Line filter on the word "badE": copy each matching line from the entries.

* _Data in this exercise_
▬▬▬▬▬▬
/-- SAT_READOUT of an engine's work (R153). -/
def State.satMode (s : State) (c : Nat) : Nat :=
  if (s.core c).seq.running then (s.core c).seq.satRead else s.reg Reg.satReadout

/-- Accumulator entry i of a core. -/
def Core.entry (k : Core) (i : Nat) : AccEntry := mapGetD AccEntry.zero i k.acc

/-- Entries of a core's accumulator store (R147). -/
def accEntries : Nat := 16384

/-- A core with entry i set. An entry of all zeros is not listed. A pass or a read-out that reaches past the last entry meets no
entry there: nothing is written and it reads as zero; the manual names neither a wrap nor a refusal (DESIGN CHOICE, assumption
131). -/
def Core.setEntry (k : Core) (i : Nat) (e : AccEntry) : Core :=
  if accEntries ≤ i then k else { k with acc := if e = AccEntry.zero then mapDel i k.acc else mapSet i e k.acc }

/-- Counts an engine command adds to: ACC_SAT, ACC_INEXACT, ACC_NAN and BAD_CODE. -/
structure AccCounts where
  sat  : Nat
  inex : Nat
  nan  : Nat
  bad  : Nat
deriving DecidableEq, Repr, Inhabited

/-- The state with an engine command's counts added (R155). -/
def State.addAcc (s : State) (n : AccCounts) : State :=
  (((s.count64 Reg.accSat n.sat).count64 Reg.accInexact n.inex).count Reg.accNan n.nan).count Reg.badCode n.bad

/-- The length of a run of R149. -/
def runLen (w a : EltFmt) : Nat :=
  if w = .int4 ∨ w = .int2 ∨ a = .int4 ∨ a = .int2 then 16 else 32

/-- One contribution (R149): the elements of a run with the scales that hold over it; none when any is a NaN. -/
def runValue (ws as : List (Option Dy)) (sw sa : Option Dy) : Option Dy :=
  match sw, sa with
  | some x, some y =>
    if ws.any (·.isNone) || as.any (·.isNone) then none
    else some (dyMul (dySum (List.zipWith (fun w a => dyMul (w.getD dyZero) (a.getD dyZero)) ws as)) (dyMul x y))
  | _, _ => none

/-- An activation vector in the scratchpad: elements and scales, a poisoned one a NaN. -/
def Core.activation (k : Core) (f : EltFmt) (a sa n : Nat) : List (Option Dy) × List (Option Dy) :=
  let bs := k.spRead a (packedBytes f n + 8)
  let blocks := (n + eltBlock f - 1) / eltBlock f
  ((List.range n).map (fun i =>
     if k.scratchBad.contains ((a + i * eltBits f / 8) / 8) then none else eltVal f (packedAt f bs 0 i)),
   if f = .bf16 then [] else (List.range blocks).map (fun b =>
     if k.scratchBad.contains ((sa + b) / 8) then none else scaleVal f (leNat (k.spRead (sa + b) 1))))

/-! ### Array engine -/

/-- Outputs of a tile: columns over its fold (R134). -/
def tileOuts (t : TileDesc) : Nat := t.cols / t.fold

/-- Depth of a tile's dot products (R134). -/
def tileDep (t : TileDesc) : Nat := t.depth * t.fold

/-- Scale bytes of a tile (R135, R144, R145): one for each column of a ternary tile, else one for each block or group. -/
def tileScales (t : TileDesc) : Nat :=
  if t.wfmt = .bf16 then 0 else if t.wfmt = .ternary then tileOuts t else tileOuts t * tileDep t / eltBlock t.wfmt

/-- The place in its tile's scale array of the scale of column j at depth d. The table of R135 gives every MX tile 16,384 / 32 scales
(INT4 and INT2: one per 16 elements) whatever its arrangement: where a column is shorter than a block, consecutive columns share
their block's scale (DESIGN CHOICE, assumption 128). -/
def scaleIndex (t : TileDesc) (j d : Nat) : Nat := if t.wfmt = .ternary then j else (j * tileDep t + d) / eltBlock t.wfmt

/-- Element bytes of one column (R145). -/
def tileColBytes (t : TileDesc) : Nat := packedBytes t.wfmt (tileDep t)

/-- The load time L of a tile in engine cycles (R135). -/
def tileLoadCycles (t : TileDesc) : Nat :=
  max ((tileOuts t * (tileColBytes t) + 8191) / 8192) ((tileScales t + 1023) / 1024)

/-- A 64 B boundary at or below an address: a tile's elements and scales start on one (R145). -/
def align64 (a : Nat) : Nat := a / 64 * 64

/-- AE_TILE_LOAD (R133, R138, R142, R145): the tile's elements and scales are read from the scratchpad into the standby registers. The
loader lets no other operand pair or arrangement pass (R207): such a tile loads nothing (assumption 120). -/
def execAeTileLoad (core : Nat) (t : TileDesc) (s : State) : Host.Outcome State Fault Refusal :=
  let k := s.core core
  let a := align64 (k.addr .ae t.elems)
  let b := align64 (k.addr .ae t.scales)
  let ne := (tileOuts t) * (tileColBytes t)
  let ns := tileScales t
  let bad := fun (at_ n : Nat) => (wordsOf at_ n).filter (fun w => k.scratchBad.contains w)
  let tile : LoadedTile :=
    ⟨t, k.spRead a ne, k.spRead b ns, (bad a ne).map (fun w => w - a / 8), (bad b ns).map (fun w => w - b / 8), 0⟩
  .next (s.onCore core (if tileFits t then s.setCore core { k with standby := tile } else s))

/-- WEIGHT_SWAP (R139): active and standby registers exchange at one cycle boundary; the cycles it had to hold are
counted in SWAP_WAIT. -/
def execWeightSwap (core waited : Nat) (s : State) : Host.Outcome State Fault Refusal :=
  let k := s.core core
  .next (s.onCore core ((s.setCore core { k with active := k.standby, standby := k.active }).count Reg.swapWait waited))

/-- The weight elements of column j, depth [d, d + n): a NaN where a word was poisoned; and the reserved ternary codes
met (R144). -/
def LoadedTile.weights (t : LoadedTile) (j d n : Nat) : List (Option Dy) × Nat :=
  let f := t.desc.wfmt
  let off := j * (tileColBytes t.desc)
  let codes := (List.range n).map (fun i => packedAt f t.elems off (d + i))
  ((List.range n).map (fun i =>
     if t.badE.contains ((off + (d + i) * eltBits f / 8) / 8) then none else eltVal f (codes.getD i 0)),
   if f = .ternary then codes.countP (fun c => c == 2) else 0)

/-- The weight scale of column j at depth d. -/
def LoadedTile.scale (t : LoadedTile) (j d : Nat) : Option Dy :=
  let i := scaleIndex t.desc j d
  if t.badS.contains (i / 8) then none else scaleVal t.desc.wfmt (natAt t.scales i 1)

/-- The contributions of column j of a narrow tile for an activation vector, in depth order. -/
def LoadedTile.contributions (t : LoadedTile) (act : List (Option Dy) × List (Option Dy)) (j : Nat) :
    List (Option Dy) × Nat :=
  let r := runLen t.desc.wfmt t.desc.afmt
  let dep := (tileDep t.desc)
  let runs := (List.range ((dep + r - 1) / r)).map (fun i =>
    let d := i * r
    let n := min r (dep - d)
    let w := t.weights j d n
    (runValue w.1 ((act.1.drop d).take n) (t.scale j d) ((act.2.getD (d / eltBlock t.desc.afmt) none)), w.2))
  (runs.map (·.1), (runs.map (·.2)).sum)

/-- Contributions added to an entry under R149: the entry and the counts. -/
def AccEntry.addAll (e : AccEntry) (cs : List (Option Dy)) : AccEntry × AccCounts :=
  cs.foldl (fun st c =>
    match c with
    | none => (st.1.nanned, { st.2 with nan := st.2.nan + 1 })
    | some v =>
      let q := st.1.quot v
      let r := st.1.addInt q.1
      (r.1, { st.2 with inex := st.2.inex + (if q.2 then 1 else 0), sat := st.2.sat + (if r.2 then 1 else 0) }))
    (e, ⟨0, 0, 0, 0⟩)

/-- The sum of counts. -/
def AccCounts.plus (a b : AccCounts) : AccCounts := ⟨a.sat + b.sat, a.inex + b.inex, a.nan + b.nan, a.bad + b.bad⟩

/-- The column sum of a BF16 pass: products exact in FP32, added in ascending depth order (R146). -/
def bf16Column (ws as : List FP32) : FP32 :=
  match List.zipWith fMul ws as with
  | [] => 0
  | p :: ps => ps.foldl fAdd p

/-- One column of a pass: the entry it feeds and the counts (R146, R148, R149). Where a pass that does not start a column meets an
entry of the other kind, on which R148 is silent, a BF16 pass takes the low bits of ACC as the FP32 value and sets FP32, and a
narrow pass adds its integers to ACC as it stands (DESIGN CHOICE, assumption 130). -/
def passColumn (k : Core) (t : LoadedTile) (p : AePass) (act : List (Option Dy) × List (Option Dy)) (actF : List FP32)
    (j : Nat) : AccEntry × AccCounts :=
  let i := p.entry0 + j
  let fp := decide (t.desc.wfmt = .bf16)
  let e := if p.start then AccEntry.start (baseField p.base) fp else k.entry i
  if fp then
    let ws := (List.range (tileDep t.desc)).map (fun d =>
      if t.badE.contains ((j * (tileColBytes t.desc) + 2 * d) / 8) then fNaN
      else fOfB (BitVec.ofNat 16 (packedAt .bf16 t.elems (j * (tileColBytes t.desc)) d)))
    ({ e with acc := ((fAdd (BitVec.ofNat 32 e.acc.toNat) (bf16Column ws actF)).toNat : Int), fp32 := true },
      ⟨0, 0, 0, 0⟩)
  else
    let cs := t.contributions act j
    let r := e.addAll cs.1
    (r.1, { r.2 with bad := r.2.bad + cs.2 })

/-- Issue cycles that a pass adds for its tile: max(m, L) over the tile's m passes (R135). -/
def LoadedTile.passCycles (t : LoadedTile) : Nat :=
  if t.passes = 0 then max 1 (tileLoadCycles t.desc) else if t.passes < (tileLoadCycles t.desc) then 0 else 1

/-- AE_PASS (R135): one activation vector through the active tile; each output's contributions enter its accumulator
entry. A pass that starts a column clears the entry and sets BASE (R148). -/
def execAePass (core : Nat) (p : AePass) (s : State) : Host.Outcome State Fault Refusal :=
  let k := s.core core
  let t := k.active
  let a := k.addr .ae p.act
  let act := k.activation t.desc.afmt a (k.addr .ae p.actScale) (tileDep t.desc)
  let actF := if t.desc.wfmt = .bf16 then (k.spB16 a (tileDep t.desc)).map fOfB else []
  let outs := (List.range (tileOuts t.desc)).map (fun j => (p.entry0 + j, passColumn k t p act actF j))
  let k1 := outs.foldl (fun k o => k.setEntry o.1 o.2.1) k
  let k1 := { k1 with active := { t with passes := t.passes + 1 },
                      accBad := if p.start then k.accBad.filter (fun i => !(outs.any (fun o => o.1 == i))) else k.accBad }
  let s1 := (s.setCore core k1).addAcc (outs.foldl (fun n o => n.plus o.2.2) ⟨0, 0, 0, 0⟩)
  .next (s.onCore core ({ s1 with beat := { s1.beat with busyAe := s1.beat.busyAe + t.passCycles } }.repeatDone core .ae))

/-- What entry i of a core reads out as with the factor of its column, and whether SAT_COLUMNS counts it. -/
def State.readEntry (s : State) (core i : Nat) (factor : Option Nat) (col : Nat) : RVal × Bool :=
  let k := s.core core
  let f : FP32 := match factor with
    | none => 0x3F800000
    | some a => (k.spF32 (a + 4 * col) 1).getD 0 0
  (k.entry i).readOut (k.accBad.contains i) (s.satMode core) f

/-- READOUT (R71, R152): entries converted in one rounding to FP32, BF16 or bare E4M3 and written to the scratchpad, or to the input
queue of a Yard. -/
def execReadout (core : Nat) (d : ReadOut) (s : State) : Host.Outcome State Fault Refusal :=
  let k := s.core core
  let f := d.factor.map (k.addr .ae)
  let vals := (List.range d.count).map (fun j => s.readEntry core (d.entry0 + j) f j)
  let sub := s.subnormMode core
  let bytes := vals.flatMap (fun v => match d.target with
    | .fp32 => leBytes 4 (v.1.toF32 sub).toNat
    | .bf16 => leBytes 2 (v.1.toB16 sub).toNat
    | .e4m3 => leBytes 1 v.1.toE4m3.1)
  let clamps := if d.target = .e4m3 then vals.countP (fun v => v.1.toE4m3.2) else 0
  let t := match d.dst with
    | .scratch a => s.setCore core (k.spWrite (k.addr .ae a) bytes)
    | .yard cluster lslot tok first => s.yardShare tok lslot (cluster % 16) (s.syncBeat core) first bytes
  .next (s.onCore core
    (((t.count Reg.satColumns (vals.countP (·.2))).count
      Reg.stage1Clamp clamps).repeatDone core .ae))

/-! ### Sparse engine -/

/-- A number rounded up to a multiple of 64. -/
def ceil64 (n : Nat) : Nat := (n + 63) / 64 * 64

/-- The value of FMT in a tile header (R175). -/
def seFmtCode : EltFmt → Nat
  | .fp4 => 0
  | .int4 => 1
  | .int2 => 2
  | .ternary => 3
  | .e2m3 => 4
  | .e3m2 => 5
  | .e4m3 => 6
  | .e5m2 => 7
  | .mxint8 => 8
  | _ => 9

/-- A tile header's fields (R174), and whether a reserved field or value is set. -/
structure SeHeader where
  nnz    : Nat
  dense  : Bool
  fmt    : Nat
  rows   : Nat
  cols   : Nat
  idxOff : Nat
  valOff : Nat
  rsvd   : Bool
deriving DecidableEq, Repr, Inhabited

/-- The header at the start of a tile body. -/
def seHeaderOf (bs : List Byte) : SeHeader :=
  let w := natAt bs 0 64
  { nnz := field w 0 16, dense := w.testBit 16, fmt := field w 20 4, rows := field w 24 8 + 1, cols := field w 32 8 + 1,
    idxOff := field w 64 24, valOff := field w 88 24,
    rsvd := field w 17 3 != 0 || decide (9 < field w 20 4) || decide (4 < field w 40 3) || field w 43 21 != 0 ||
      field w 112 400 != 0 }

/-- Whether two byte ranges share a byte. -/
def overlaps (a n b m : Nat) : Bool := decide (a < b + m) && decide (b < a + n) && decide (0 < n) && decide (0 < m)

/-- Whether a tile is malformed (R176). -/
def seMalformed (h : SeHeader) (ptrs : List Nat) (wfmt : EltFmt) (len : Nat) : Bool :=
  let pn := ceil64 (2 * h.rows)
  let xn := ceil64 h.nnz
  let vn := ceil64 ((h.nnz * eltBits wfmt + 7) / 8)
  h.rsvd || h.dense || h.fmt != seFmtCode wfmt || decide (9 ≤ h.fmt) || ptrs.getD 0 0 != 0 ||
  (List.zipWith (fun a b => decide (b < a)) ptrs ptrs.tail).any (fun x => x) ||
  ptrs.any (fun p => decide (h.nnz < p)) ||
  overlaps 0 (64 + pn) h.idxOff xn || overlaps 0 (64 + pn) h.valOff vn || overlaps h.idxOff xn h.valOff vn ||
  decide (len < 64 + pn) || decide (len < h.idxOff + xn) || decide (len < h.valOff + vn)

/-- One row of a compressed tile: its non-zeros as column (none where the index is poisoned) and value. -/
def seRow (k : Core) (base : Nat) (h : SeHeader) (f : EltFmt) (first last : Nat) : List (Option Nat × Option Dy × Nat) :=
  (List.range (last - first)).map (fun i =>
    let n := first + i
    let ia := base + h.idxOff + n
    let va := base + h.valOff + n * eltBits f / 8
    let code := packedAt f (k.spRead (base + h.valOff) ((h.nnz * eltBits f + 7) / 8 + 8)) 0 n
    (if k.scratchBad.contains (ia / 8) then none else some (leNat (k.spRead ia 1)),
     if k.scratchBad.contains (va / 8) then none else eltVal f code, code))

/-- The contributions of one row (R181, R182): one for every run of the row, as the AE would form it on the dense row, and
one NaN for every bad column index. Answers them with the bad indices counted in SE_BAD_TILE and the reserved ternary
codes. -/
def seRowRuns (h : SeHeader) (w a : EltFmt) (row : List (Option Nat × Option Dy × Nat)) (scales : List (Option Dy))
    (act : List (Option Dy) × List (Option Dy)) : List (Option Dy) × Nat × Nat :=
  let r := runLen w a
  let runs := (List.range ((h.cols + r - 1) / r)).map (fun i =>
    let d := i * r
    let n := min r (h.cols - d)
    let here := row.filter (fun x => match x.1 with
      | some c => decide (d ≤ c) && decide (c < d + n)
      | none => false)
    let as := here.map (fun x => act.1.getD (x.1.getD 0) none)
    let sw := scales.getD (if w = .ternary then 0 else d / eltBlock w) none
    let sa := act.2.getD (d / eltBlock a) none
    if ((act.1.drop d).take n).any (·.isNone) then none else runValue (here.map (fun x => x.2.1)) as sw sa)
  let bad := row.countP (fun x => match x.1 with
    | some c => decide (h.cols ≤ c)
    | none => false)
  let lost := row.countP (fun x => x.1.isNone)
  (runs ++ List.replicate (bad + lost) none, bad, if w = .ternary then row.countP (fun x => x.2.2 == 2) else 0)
▬▬▬▬▬▬
* _Finished exercise_
     if t.badE.contains ((off + (d + i) * eltBits f / 8) / 8) then none else eltVal f (codes.getD i 0)),
      if t.badE.contains ((j * (tileColBytes t.desc) + 2 * d) / 8) then fNaN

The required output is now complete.